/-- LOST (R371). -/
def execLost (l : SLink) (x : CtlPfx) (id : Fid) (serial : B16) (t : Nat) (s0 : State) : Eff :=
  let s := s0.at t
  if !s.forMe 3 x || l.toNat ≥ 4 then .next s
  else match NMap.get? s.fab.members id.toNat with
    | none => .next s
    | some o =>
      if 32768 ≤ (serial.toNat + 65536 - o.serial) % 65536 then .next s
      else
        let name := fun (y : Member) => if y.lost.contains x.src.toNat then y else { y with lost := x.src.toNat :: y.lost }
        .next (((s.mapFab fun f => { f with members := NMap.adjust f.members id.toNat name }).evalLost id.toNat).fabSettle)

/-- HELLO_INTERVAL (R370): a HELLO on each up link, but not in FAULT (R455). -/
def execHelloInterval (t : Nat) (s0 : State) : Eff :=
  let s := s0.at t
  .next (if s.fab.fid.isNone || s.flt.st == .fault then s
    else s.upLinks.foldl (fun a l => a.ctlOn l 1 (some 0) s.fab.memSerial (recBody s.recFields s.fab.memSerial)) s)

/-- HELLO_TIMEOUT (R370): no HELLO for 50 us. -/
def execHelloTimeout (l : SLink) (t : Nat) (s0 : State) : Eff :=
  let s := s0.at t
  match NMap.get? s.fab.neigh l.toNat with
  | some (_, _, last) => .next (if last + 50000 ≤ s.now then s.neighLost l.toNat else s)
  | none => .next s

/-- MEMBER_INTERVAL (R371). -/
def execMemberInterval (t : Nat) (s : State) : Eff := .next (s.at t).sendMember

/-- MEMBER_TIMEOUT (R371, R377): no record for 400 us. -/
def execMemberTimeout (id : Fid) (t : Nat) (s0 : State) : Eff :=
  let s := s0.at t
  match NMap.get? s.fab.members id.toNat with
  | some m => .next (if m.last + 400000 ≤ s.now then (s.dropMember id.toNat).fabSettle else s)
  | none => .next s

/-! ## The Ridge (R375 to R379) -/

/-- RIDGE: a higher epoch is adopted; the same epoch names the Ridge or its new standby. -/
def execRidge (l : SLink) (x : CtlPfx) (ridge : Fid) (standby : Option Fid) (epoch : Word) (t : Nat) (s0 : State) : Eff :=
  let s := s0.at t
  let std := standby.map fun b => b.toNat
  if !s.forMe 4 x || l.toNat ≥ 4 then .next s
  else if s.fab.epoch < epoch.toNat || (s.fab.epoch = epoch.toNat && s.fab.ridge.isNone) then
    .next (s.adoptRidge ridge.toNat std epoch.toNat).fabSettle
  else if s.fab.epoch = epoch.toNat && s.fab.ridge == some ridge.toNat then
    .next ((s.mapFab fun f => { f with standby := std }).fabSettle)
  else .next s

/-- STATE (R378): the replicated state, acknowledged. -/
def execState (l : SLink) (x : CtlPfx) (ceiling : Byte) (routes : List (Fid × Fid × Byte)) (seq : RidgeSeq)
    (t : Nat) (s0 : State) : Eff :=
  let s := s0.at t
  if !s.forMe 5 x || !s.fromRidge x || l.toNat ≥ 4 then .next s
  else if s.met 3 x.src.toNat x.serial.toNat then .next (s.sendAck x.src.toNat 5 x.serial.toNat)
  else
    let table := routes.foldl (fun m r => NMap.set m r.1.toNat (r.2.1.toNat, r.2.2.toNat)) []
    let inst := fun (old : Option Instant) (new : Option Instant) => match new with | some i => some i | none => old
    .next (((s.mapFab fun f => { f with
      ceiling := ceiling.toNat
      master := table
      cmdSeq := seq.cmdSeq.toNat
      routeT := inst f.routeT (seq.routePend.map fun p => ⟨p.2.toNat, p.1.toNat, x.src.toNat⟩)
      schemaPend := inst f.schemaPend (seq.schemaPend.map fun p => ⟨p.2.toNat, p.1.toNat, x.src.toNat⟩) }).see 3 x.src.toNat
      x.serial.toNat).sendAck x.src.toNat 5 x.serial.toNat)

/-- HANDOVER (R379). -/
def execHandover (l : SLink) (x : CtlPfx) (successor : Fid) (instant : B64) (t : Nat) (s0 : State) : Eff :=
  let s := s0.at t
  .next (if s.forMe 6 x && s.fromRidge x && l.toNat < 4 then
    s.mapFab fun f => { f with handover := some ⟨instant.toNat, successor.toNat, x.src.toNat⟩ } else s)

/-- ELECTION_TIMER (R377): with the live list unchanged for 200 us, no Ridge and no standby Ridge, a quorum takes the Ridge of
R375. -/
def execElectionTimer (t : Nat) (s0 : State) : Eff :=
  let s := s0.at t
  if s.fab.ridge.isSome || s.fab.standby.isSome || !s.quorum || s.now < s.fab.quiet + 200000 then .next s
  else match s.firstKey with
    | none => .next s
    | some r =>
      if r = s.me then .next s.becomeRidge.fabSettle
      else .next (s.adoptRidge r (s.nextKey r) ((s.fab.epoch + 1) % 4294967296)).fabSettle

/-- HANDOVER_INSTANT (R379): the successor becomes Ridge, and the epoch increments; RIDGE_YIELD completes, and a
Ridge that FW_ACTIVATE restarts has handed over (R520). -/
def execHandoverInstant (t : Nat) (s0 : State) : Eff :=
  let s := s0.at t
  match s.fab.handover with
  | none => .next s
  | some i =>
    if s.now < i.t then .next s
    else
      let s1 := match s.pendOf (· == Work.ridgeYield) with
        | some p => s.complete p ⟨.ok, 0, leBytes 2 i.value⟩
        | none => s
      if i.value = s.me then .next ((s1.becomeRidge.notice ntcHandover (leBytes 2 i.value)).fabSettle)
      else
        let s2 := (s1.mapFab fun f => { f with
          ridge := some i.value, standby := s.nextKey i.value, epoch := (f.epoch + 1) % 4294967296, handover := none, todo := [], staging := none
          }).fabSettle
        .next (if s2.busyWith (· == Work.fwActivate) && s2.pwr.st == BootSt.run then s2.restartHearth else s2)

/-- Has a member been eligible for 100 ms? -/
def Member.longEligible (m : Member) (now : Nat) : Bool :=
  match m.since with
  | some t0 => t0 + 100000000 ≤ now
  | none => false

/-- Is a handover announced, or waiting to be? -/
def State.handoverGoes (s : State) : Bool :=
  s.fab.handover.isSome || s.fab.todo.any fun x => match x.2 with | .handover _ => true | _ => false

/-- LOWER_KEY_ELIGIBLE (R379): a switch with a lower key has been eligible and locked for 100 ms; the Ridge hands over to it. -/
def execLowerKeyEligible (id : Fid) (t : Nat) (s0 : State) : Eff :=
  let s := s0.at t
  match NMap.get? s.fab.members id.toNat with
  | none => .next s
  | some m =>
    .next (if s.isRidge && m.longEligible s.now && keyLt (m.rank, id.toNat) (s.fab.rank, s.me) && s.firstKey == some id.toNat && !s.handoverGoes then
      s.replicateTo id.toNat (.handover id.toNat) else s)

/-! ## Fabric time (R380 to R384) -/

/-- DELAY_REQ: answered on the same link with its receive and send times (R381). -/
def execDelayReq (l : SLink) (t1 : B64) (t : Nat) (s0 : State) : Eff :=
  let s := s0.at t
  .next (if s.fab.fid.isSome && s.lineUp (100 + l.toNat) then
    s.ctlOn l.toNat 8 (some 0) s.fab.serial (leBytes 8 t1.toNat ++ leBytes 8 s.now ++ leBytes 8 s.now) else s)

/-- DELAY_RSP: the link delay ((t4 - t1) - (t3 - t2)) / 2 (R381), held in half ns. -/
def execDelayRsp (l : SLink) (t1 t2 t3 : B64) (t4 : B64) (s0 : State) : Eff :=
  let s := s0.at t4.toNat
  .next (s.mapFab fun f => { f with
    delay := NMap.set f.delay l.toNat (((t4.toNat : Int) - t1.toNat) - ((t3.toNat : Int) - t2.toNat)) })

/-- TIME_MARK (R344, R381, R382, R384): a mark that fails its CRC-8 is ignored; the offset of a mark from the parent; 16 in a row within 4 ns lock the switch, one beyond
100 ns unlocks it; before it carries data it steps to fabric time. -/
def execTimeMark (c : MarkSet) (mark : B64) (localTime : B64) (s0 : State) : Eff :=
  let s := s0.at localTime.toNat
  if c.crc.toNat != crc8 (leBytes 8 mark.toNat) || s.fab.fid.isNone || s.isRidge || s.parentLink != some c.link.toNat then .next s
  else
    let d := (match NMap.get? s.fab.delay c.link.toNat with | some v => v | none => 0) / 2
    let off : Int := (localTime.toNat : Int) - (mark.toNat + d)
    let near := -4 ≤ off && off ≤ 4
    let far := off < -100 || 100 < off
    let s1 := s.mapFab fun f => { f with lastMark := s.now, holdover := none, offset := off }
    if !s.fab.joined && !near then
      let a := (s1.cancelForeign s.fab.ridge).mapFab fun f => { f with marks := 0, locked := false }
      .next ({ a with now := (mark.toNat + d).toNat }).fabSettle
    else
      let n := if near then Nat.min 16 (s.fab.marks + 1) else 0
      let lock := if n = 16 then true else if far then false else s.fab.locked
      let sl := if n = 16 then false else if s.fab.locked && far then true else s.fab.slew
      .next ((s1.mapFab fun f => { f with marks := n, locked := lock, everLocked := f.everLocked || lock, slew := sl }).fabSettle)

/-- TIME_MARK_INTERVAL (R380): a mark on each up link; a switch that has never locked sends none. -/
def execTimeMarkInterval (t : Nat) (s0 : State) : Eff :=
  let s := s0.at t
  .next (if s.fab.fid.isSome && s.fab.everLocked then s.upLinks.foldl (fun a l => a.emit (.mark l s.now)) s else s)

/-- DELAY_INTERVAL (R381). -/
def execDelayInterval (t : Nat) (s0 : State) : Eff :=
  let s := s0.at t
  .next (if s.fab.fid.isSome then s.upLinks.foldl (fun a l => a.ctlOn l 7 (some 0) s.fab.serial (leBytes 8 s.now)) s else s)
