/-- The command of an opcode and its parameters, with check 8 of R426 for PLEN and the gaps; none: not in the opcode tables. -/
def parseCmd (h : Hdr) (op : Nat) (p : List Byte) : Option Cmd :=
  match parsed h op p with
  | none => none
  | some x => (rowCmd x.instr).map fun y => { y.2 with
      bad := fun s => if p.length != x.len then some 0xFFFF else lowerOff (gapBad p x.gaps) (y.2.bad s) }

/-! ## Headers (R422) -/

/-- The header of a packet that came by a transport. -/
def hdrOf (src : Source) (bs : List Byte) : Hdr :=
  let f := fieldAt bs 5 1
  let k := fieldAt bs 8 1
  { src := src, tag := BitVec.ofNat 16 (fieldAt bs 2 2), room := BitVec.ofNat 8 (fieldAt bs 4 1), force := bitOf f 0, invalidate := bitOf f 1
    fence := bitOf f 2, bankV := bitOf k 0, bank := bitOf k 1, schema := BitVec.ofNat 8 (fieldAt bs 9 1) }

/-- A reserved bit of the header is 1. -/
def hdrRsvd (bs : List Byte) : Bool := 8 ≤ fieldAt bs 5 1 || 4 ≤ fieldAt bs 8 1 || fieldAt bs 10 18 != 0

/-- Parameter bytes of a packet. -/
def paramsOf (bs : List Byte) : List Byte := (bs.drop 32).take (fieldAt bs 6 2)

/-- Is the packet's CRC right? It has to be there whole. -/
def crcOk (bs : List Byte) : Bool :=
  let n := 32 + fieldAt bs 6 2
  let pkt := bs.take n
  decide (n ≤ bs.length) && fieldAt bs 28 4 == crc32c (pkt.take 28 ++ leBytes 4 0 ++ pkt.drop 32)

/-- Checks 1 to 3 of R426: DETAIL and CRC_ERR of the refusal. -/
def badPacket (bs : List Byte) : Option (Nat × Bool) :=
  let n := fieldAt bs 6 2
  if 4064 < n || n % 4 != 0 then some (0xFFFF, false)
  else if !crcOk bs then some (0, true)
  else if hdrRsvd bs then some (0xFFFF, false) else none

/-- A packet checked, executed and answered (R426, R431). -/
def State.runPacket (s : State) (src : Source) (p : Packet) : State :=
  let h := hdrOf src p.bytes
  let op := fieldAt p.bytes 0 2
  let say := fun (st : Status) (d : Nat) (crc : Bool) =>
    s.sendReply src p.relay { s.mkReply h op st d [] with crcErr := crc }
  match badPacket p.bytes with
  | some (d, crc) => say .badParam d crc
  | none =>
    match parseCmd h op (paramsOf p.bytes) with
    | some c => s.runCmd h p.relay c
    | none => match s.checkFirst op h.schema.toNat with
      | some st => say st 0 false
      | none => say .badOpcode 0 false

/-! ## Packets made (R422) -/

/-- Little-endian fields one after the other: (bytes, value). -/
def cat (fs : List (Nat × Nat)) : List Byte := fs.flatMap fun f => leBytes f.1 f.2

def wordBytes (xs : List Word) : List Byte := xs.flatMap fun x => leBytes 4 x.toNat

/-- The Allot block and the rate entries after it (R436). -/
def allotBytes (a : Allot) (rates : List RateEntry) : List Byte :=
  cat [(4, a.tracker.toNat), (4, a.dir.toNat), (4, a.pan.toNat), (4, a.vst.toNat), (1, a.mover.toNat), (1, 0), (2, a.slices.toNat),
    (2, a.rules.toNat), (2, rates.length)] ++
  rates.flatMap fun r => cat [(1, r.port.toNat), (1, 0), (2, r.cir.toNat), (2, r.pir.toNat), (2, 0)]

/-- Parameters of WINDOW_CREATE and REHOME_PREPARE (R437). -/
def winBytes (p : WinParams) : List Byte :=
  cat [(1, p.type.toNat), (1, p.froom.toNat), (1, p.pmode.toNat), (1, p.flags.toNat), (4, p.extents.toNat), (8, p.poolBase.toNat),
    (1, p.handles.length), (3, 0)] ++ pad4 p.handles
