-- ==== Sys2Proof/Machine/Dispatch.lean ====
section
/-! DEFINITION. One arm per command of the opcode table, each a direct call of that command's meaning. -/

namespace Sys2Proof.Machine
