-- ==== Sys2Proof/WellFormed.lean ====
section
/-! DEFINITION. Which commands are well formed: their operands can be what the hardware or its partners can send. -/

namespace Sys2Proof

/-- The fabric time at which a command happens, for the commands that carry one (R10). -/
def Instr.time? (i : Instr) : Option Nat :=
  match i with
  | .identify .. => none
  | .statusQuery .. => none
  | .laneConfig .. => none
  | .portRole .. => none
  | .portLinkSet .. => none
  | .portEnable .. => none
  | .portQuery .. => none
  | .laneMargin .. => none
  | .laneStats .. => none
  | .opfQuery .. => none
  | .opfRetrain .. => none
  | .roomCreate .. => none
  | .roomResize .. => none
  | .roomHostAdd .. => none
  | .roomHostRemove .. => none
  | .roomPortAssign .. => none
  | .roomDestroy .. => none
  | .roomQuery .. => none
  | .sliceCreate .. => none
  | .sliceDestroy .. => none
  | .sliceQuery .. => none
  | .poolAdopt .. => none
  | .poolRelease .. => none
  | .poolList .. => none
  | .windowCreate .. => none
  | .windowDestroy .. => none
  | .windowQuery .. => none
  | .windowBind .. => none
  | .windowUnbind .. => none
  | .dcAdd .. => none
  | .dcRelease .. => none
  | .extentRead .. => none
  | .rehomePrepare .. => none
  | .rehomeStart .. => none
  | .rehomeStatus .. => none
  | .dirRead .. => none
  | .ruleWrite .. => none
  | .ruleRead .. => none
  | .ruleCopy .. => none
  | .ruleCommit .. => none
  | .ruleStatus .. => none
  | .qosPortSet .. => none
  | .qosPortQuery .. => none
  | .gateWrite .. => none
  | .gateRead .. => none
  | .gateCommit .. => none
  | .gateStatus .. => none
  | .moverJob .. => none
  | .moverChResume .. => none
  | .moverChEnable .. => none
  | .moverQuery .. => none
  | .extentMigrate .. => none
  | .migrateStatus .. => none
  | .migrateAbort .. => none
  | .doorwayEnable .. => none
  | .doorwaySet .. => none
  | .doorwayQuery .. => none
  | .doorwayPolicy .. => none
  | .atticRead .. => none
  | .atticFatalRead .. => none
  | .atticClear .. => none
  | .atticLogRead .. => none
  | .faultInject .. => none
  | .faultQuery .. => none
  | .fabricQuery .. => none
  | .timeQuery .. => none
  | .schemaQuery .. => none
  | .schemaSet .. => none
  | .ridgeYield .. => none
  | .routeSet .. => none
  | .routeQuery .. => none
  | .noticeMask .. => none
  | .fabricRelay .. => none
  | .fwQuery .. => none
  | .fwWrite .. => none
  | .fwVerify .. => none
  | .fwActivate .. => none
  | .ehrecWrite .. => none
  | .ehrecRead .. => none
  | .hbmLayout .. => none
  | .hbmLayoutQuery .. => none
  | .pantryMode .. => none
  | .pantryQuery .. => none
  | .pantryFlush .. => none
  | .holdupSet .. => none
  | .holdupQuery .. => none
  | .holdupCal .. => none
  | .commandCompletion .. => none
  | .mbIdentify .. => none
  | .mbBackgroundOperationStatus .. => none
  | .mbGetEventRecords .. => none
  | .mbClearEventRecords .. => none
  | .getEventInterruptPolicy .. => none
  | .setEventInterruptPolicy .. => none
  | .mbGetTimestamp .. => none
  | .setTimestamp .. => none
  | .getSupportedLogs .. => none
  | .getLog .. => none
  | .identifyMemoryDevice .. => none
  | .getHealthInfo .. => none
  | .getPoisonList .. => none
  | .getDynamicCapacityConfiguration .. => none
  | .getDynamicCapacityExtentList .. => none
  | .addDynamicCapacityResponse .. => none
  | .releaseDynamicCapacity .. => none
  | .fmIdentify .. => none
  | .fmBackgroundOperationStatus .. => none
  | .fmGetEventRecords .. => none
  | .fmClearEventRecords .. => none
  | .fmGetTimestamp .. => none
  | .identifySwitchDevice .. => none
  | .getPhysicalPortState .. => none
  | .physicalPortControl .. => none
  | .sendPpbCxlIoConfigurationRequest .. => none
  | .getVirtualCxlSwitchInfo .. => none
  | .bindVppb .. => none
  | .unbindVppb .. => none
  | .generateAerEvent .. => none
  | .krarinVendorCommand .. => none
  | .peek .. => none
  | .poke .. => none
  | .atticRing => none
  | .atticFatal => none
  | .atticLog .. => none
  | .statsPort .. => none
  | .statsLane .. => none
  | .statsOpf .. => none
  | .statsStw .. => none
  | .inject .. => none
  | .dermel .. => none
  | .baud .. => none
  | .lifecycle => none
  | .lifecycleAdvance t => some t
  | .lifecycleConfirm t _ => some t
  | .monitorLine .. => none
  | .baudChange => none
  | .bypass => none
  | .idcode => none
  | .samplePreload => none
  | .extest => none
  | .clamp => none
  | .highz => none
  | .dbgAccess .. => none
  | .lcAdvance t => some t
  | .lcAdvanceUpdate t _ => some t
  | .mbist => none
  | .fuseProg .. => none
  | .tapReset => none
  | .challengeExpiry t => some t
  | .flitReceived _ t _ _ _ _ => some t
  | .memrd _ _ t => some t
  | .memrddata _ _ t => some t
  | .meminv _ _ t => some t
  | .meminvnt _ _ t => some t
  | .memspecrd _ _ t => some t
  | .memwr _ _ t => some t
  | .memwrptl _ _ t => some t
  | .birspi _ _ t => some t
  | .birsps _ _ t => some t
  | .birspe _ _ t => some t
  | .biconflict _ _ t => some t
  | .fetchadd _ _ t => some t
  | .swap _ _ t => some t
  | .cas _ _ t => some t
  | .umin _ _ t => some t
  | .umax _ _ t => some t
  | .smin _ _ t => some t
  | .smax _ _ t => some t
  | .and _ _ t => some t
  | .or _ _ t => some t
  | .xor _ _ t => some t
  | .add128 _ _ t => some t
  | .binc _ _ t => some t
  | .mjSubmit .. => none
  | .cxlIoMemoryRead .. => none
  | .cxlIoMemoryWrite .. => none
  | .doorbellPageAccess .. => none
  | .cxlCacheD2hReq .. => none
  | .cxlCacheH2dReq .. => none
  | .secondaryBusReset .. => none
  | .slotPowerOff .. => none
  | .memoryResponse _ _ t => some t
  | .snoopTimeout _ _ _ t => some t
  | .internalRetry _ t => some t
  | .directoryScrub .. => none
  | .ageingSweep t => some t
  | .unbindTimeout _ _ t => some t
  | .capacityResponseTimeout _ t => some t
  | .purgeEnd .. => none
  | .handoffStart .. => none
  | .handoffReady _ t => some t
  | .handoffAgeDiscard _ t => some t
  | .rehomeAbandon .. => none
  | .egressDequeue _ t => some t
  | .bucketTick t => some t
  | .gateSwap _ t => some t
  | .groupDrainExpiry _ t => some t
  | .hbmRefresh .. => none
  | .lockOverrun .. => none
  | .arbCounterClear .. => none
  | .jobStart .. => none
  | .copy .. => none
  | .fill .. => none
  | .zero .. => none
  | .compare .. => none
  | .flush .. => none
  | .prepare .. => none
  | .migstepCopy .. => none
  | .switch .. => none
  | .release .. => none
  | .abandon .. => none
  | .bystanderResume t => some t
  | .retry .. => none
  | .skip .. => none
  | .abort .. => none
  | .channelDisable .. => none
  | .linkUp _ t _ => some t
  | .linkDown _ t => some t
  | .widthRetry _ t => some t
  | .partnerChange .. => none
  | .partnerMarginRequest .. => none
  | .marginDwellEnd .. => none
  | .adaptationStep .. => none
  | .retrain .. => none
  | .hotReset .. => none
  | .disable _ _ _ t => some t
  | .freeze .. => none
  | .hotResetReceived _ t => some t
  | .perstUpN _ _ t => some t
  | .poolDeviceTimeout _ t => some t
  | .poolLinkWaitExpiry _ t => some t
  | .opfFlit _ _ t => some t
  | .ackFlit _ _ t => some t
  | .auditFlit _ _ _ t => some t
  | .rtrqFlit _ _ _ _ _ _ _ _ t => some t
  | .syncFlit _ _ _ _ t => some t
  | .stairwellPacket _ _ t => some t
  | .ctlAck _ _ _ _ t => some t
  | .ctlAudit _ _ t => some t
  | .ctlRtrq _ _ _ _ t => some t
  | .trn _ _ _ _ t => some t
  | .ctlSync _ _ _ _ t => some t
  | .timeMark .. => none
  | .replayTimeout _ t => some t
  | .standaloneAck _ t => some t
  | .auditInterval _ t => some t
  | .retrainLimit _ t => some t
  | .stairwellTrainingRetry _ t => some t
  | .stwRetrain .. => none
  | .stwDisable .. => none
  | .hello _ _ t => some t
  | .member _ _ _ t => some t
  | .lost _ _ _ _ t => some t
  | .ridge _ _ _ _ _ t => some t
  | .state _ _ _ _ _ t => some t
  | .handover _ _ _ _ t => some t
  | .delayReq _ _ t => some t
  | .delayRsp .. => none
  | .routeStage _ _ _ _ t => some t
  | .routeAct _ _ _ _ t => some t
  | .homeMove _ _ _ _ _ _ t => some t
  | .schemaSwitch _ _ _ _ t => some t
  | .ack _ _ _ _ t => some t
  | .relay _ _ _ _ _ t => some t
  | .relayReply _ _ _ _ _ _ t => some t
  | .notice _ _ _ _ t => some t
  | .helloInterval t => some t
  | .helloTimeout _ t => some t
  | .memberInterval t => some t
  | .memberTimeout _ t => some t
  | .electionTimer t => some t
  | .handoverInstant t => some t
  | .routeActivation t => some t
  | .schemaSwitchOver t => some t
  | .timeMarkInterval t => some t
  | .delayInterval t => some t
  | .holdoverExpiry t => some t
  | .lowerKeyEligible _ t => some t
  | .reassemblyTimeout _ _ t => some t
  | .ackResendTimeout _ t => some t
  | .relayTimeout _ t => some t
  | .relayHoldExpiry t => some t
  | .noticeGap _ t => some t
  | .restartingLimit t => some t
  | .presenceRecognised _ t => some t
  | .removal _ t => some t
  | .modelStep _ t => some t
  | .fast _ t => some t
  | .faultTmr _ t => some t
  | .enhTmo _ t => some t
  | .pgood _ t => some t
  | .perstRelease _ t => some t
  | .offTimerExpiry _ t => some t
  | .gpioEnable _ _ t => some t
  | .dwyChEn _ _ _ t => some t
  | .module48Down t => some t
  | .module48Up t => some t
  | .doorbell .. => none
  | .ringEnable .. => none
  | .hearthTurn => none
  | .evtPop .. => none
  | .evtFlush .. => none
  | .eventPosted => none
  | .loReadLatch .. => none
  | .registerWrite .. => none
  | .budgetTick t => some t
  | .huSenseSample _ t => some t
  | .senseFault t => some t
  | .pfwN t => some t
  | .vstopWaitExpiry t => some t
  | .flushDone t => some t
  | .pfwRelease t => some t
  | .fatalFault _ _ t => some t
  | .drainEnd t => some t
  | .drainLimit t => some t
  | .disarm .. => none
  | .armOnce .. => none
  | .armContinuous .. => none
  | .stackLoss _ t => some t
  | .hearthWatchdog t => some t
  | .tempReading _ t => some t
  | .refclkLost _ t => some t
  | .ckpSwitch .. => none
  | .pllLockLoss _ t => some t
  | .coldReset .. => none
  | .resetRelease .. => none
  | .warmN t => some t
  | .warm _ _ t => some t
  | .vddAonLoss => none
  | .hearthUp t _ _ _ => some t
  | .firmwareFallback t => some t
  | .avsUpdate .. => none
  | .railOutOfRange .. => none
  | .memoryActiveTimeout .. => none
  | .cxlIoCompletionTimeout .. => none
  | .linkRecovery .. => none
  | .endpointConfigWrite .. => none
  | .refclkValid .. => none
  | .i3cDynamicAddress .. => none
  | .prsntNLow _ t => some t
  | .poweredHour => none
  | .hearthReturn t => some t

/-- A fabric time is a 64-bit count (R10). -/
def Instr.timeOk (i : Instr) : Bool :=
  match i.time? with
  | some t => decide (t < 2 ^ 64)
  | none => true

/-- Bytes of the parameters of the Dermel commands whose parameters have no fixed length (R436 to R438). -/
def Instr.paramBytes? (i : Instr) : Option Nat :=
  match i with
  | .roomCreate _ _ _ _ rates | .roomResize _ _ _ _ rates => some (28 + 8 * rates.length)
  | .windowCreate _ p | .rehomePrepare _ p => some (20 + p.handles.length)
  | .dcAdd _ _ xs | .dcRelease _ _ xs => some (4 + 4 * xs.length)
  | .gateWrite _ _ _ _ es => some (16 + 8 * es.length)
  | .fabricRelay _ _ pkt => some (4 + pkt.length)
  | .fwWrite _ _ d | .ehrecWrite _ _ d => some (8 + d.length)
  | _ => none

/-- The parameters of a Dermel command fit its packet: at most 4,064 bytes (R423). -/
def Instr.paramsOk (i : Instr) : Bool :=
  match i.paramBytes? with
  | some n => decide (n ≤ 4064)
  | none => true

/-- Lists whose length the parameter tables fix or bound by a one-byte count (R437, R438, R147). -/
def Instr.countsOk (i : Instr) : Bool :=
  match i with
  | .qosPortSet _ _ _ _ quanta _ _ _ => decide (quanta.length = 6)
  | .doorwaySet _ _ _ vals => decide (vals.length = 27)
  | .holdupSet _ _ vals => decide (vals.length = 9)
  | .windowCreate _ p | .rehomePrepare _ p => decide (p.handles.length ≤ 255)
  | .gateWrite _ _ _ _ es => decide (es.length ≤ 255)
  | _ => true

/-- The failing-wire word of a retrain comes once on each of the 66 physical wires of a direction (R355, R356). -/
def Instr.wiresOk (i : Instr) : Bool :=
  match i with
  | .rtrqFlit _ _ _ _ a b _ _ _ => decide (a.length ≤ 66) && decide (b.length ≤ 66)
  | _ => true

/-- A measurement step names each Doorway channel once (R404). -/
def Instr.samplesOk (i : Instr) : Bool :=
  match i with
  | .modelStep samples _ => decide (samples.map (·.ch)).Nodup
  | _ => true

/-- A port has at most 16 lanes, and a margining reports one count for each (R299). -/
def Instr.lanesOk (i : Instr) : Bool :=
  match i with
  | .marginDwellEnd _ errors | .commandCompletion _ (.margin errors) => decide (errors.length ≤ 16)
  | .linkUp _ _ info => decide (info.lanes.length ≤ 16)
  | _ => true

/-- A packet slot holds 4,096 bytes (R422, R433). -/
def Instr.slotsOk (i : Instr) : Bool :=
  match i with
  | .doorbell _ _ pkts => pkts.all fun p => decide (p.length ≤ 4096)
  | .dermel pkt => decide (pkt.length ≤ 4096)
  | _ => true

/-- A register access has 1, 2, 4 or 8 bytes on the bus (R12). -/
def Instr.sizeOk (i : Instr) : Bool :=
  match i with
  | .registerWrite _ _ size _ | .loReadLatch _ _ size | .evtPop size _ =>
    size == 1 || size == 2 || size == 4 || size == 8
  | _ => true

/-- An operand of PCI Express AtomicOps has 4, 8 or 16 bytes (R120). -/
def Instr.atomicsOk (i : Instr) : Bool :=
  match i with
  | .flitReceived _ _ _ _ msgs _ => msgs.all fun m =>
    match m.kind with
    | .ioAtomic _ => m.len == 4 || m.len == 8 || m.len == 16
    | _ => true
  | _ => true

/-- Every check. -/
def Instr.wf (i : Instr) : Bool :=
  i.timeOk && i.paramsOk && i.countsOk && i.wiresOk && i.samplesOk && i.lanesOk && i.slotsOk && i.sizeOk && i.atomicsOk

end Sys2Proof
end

**Task prompt:** Lines in the entries above that hold "handles" should be counted; give only that count.

**Answer space:** 3